Au cours de l'année écoulée, les détentions par les autorités américaines dans le cadre de la lutte contre le terrorisme – en particulier la question du devenir des détenus de Guantánamo – ont pris une nouvelle dimension politique nationale, qui l'a emporté sur les obligations internationales des États-Unis en matière de droits humains.

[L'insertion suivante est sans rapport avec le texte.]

-- ==== Sys2Proof/Machine/Timer.lean ====
section
/-!
DEFINITION. The timers block (15): stepping, matches, wraps, captures, preloads and forces.
-/

namespace Sys2Proof.Machine

def State.timer (s : State) (u : Nat) : TimerUnit := nth s.tmr.units u idleTimer
def State.modTimer (s : State) (u : Nat) (f : TimerUnit → TimerUnit) : State := { s with tmr := { s.tmr with units := upd s.tmr.units u f } }

/-- Fields of a channel: true is channel B. -/
def tmrMode (s : State) (u : Nat) (b : Bool) : Nat := s.get (if b then F.TMR_CHCFG_MODEB u else F.TMR_CHCFG_MODEA u)
def tmrAct (s : State) (u : Nat) (b : Bool) : Nat := s.get (if b then F.TMR_CHCFG_ACTB u else F.TMR_CHCFG_ACTA u)
def tmrWact (s : State) (u : Nat) (b : Bool) : Nat := s.get (if b then F.TMR_CHCFG_WACTB u else F.TMR_CHCFG_WACTA u)
def tmrOut (u : Nat) (b : Bool) : Fd := if b then F.TMR_STAT_OUTB u else F.TMR_STAT_OUTA u
def tmrCmp (s : State) (u : Nat) (b : Bool) : Nat := if b then (s.timer u).cmpB else (s.timer u).cmpA
def tmrRuns (s : State) (u : Nat) : Bool := s.flag (F.TMR_CTRL_RUN u)

/-- TIMER_EVENT (R334, Table 16.7): the condition's bit of EVEN, moved to [5:0]. -/
def tmrEvent (u cond : Nat) (s : State) : State :=
  if !bit (s.get (F.TMR_CTRL_EVEN u)) cond then s
  else if coreAccepts 0 s then pmEvent 0x3C (2 ^ cond) 0 u 0x7D s
  else s.mark (F.TMR_STAT_EVLOST u)

/-- An action code on a latch (R329): 1 high, 2 low, 3 toggle. -/
def latchAct (u : Nat) (b : Bool) (code : Nat) (s : State) : State :=
  if code = 1 then s.put (tmrOut u b) 1
  else if code = 2 then s.put (tmrOut u b) 0
  else if code = 3 then s.put (tmrOut u b) (1 - s.get (tmrOut u b))
  else s

/-- match(ch) of R325: in compare mode the channel's latch acts (R329); the flag and the event follow. -/
def tmrMatch (u : Nat) (b : Bool) (s : State) : State :=
  tmrEvent u (b2n b) ((if tmrMode s u b = 1 then latchAct u b (tmrAct s u b) s else s).mark (F.TMR_STAT_MATCH u))

/-- wrap() of R326; a wrap of a unit PWR_TWAKE names is a wake source (Table 16.5). -/
def tmrWrap (u : Nat) (s : State) : State :=
  let s1 := s.modTimer u (fun t => { t with top := s.get (F.TMR_TOP_TOP u), cmpA := s.get (F.TMR_CMPA_CMP u), cmpB := s.get (F.TMR_CMPB_CMP u) })
  let s2 := s1.mark (F.TMR_STAT_WRAP u)
  let wact := fun (b : Bool) (s : State) => if tmrMode s u b = 1 then latchAct u b (tmrWact s u b) s else s
  let wakes := bit (s.get F.PWR_TWAKE_UNITS) u
  let s3 := wact true (wact false s2)
  let s4 := tmrEvent u 5 (if wakes then wakeNoted 4 s3 else s3)
  if wakes then wakeRecognised 4 s4 else s4

/-- Both channels in order, each under its condition. -/
def bothCh (f : Bool → State → State) (s : State) : State := f true (f false s)

/-- `n` counts gained by a unit (R325). -/
def tmrGain (u n : Nat) (s : State) : State :=
  let top := (s.timer u).top
  let c := min (s.get (F.TMR_COUNT_COUNT u)) top
  let v := c + n
  let s1 := bothCh (fun b s => if c < tmrCmp s u b ∧ tmrCmp s u b ≤ min v top then tmrMatch u b s else s) s
  if top < v then
    let k := (v - top - 1) % (top + 1)
    let s2 := tmrWrap u (s1.put (F.TMR_COUNT_COUNT u) k)
    bothCh (fun b s => if tmrCmp s u b ≤ k then tmrMatch u b s else s) s2
  else s1.put (F.TMR_COUNT_COUNT u) v

/-- step(d) of R325. -/
def tmrStep (u d : Nat) (s : State) : State :=
  let ps := 2 ^ s.get (F.TMR_CTRL_PS u)
  let t := (s.timer u).residue + d
  let s1 := s.modTimer u (fun x => { x with residue := t % ps })
  if t / ps = 0 then s1 else tmrGain u (t / ps) s1

/-- Low-frequency stepping (R325, R356): the timebase's own, or a debug halt of the postmaster with DBGLF 1 once XLO_OK. -/
def tmrLf (s : State) (u : Nat) : Bool :=
  s.pow.lowFreq || (s.get (F.SRT_STAT_STATE 0) == stHalted && s.flag (F.TMR_CTRL_DBGLF u) && s.flag F.SYS_RST_STAT_XLO_OK)

/-- TIMER_MATCH: a running unit's count reaches the active compare value of a channel before the next wrap (R325). -/
def timerMatch (u : Nat) (b : Bool) (s : State) : State :=
  let c := min (s.get (F.TMR_COUNT_COUNT u)) (s.timer u).top
  let v := tmrCmp s u b
  if 16 ≤ u || !tmrRuns s u || v ≤ c || (s.timer u).top < v then s
  else tmrGain u (v - c) (s.modTimer u (fun x => { x with residue := 0 }))

/-- TIMER_WRAP: a running unit's count passes TOP (R325, R326). -/
def timerWrap (u : Nat) (s : State) : State :=
  let t := (s.timer u).top
  if 16 ≤ u || !tmrRuns s u then s
  else tmrGain u (t + 1 - min (s.get (F.TMR_COUNT_COUNT u)) t) (s.modTimer u (fun x => { x with residue := 0 }))

/-! The timer pins (19, R395, Table 19.4). -/

/-- What a pin does: it is driven to a level, with a clock, with a link's symbols or with the bytes of a command, a link's pair stands at common
mode or terminated, a line of the two-wire bus is low or released as the bus asks, or the pin is released with a pull or without one. -/
inductive Drive where
  | low | high | clock | symbols | common | bus | openDrain | terminated | pullDown | pullUp | highZ
  deriving DecidableEq, Repr

def driven (b : Bool) : Drive := if b then .high else .low

/-- PINS gives timer pin k to the timers block (R393, R395); the pads keep it in DEEP (Table 19.4). -/
def pinGiven (s : State) (k : Nat) : Bool := bit (recNum s.rmap.pins 0 4) k

/-- TMPULL of pin k (Table 19.5): true is a pull-up. -/
def pinPull (s : State) (k : Nat) : Bool := bit (recNum s.rmap.pins 4 4) k

/-- The timer pins are under their units' control: from LOGIC_OK until the next logic reset, DEEP included (Table 19.4). -/
def pinsLive (s : State) : Bool :=
  (s.pow.phase == .up || s.pow.start == .deep || s.pow.start == .hush) && !s.flag F.SYS_RMAP_STAT_WAITING

/-- Timer pin k (R333, R393, R395): its pull stands while the block does not drive it. -/
def timerPin (s : State) (k : Nat) : Drive :=
  let pull : Drive := if pinPull s k then .pullUp else .pullDown
  if !pinsLive s then .pullDown
  else if !pinGiven s k then pull
  else if s.tmr.safePins.contains k then
    match bits (ofLe s.rmap.safeLevels) (2 * k) 2 with
    | 1 => .high
    | 2 => pull
    | _ => .low
  else if tmrMode s (k / 2) (bit k 0) = 1 then driven (s.flag (tmrOut (k / 2) (bit k 0)))
  else pull

/-! Capture (R330, R331). -/

def tmrFilt (s : State) (u : Nat) (b : Bool) : Nat := s.get (if b then F.TMR_CHCFG_FILTB u else F.TMR_CHCFG_FILTA u)
/-- INx: the filtered level. -/
def tmrIn (u : Nat) (b : Bool) : Fd := if b then F.TMR_STAT_INB u else F.TMR_STAT_INA u
def TimerUnit.pin (t : TimerUnit) (b : Bool) : Bool := if b then t.pinB else t.pinA
def TimerUnit.run (t : TimerUnit) (b : Bool) : Nat := if b then t.runB else t.runA
def TimerUnit.setPin (t : TimerUnit) (b v : Bool) : TimerUnit := if b then { t with pinB := v } else { t with pinA := v }
def TimerUnit.setRun (t : TimerUnit) (b : Bool) (n : Nat) : TimerUnit := if b then { t with runB := n } else { t with runA := n }

/-- The filtered level of a pin moves (R330, R331): a selected edge of a running unit in capture mode is stored. -/
def levelMoves (u : Nat) (b rising : Bool) (s : State) : State :=
  let full := if b then F.TMR_STAT_FULLB u else F.TMR_STAT_FULLA u
  let ovr := if b then F.TMR_STAT_OVRB u else F.TMR_STAT_OVRA u
  let cap := if b then F.TMR_CAPB_CAP u else F.TMR_CAPA_CAP u
  let s1 := (s.putB (tmrIn u b) rising).modTimer u (fun t => t.setRun b 0)
  if tmrMode s u b ≠ 2 ∨ !tmrRuns s u ∨ !bit (tmrAct s u b) (if rising then 0 else 1) then s1
  else
    let s2 := s1.put cap (s.get (F.TMR_COUNT_COUNT u))
    let s3 := tmrEvent u (2 + b2n b) (s2.mark full)
    if s.flag full then tmrEvent u 4 (s3.mark ovr) else s3

/-- CAPTURE_EDGE (R330): the level of a pin moves. With FILTx 0 the channel recognises it; else it does once the level has stood for FILTx samples. -/
def captureEdge (u : Nat) (b rising : Bool) (s : State) : State :=
  if 16 ≤ u || !pinGiven s (2 * u + b2n b) then s
  else
    let s1 := s.modTimer u (fun t => t.setPin b rising)
    if tmrMode s u b = 2 ∧ tmrFilt s u b ≠ 0 then s1 else levelMoves u b rising s1

/-- A channel in capture mode samples its pin (R330): a level that has stood away from the filtered one for FILTx periods is recognised; a shorter
pulse is discarded. -/
def samplePin (u : Nat) (b : Bool) (s : State) : State :=
  let f := tmrFilt s u b
  if tmrMode s u b ≠ 2 ∨ f = 0 then s
  else
    let t := s.timer u
    if t.pin b = s.flag (tmrIn u b) then s.modTimer u (fun t => t.setRun b 0)
    else if f ≤ t.run b + 1 then levelMoves u b (t.pin b) s
    else s.modTimer u (fun t => t.setRun b (t.run b + 1))

/-- A period of a unit's stepping clock: a running unit steps by `d`, and then its pins are sampled (R325, R330). -/
def tmrPeriod (u d : Nat) (s : State) : State := bothCh (samplePin u) (if tmrRuns s u then tmrStep u d s else s)

/-- One period of the reference, or of the crystal in low-frequency mode, for every unit. -/
def timersTick (s : State) : State :=
  if s.pow.lowFreq then forUpTo 16 (fun u s => tmrPeriod u 512 s) s
  else
    let n := s.tmr.lfPhase + 1
    let s1 := { s with tmr := { s.tmr with lfPhase := n % 512 } }
    forUpTo 16 (fun u s => if tmrLf s u then (if n = 512 then tmrPeriod u 512 s else s) else tmrPeriod u 1 s) s1

/-- The level a channel shows of its pin (R337, R395): its pull where PINS does not give it, what the block drives, or the filtered level. -/
def pinSeen (s : State) (u : Nat) (b : Bool) : Bool :=
  let k := 2 * u + b2n b
  if !pinGiven s k then pinPull s k
  else match timerPin s k with
    | .low => false
    | .high => true
    | _ => s.flag (tmrIn u b)

/-- STAT.LF, the PEND flags and the pin levels as they stand (R325, R327, R395). -/
def tmrStatView (s : State) (u : Nat) (w : Nat) : Nat :=
  let t := s.timer u
  let v := setBits (setBits w 8 1 (b2n (pinSeen s u false))) 9 1 (b2n (pinSeen s u true))
  setBits (setBits (setBits (setBits v 13 1 (b2n (tmrLf s u)))
    12 1 (b2n (t.top != s.get (F.TMR_TOP_TOP u)))) 11 1 (b2n (t.cmpB != s.get (F.TMR_CMPB_CMP u)))) 10 1 (b2n (t.cmpA != s.get (F.TMR_CMPA_CMP u)))

/-- CAPTURE_READ (R330, R331): the value, and the state with FULLx cleared. -/
def captureRead (u : Nat) (b : Bool) (s : State) : Nat × State :=
  (s.get (if b then F.TMR_CAPB_CAP u else F.TMR_CAPA_CAP u), s.put (if b then F.TMR_STAT_FULLB u else F.TMR_STAT_FULLA u) 0)

/-- COMPARE_PRELOAD_WRITE (R327). -/
def preloadWrite (a : Nat) (v : Word) (s : State) : State := s.setReg a v

/-- CMP_LOAD (R328, Table 15.2). -/
def cmpLoad (u : Nat) (b : Bool) (s : State) : State :=
  let v := s.get (if b then F.TMR_CMPB_CMP u else F.TMR_CMPA_CMP u)
  let s1 := s.modTimer u (fun t => if b then { t with cmpB := v } else { t with cmpA := v })
  if tmrRuns s u && v == s.get (F.TMR_COUNT_COUNT u) && decide (v ≤ (s.timer u).top) then tmrMatch u b s1 else s1

/-- OUTPUT_FORCE (R329). -/
def outputForce (u : Nat) (b : Bool) (code : Nat) (s : State) : State :=
  if code = 1 then s.put (tmrOut u b) 1 else if code = 2 then s.put (tmrOut u b) 0 else s

/-- TIMER_START (R332). -/
def timerStart (u : Nat) (s : State) : State :=
  (s.modTimer u (fun t => { t with top := s.get (F.TMR_TOP_TOP u), cmpA := s.get (F.TMR_CMPA_CMP u), cmpB := s.get (F.TMR_CMPB_CMP u) })).mark (F.TMR_CTRL_RUN u)

/-- TIMER_STOP (R332). -/
def timerStop (u : Nat) (s : State) : State := s.put (F.TMR_CTRL_RUN u) 0

/-- A write of CMD: loads, then forces (R328, R329, R336). -/
def timerCmd (u : Nat) (v : Nat) (s : State) : State :=
  let s1 := if bit v 0 then cmpLoad u false s else s
  let s2 := if bit v 1 then cmpLoad u true s1 else s1
  outputForce u true (bits v 6 2) (outputForce u false (bits v 4 2) s2)

/-- A residue has PS bits (R324). -/
def trimResidue (u : Nat) (s : State) : State := s.modTimer u (fun t => { t with residue := t.residue % 2 ^ s.get (F.TMR_CTRL_PS u) })

/-- A CHCFG word that Table 15.6 reserves. -/
def chcfgReserved (v : Nat) : Bool :=
  let ch := fun (mode act wact filt : Nat) =>
    mode == 3 || (mode != 2 && filt != 0) || (mode != 1 && wact != 0) || (mode == 2 && act == 0) || (mode == 0 && act != 0)
  bits v 24 8 != 0 || bits v 14 2 != 0 || bits v 6 2 != 0 ||
  ch (bits v 0 2) (bits v 2 2) (bits v 4 2) (bits v 16 4) || ch (bits v 8 2) (bits v 10 2) (bits v 12 2) (bits v 20 4)

end Sys2Proof.Machine
end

Ainsi, malgré les promesses du président Obama de suspendre les procédures des commissions militaires, le groupe de travail chargé des détenus de Guantánamo aurait récemment recommandé qu'environ 35 des personnes incarcérées soient poursuivies par les autorités américaines, soit devant des tribunaux fédéraux, soit devant des commissions militaires, et que 48 autres soient détenues sans inculpation ni jugement.
De loi en loi
En novembre 2001, le président George W. Bush avait signé un décret portant sur la création de commissions militaires pour juger les «combattants ennemis» étrangers dans le cadre de la «guerre contre le terrorisme». Ce système avait été aboli par la Cour suprême américaine en 2006, mais il avait été remplacé la même année par un système légèrement modifié, établi par la Loi relative aux commissions militaires. Une loi qui a été promulguée par le président Obama en octobre 2009.
Tout au long de la dernière année, le Congrès a fait obstacle de plusieurs manières à la progression des dossiers de détenus, et une nouvelle législation doit être adoptée. Le 4 mars 2010, les sénateurs américains John McCain et Joe Lieberman ont présenté une proposition de loi au Sénat, la Loi de 2010 relative à l'interrogatoire, la détention et l'accusation des belligérants ennemis. Le sénateur McCain, en insistant sur le fait que les États-Unis étaient, selon lui, engagés dans une «guerre contre le terrorisme», a déclaré que sa proposition de loi autoriserait la détention sans inculpation « pendant la durée des hostilités» de toute personne qualifiée de «belligérant ennemi non privilégié». Elle interdirait à ces personnes de bénéficier des services d'un avocat après leur arrestation : «Nous ne devons pas fournir aux terroristes présumés » des avocats de la défense, a souligné le sénateur McCain. S'il était finalement décidé d'engager des poursuites pénales, sa loi exigerait qu'elles le soient devant des commissions militaires exclusivement.
Une législation incompatible avec le droit international
Les commissions militaires, même encadrées par les procédures modifiées en 2009, ne respectent pas les normes internationales d’équité. Par exemple, une telle législation :
- autorise des procès devant des commissions militaires qui ne sont pas indépendantes des organes gouvernementaux ayant approuvé des violations des droits humains visant les accusés ;
- permet aux commissions militaires d’utiliser comme preuves des informations obtenues grâce à des traitements cruels, inhumains ou dégradants, ou par d’autres pratiques illégales ;
- restreint les droits des accusés d’être assistés par la personne de leur choix ;
- est discriminatoire par rapport à la nationalité des accusés. En effet, les ressortissants américains accusés des mêmes délits seraient jugés devant des tribunaux appliquant des normes plus favorables ;
- autorise le gouvernement à exiger et à obtenir des condamnations à mort au terme de procès inéquitables.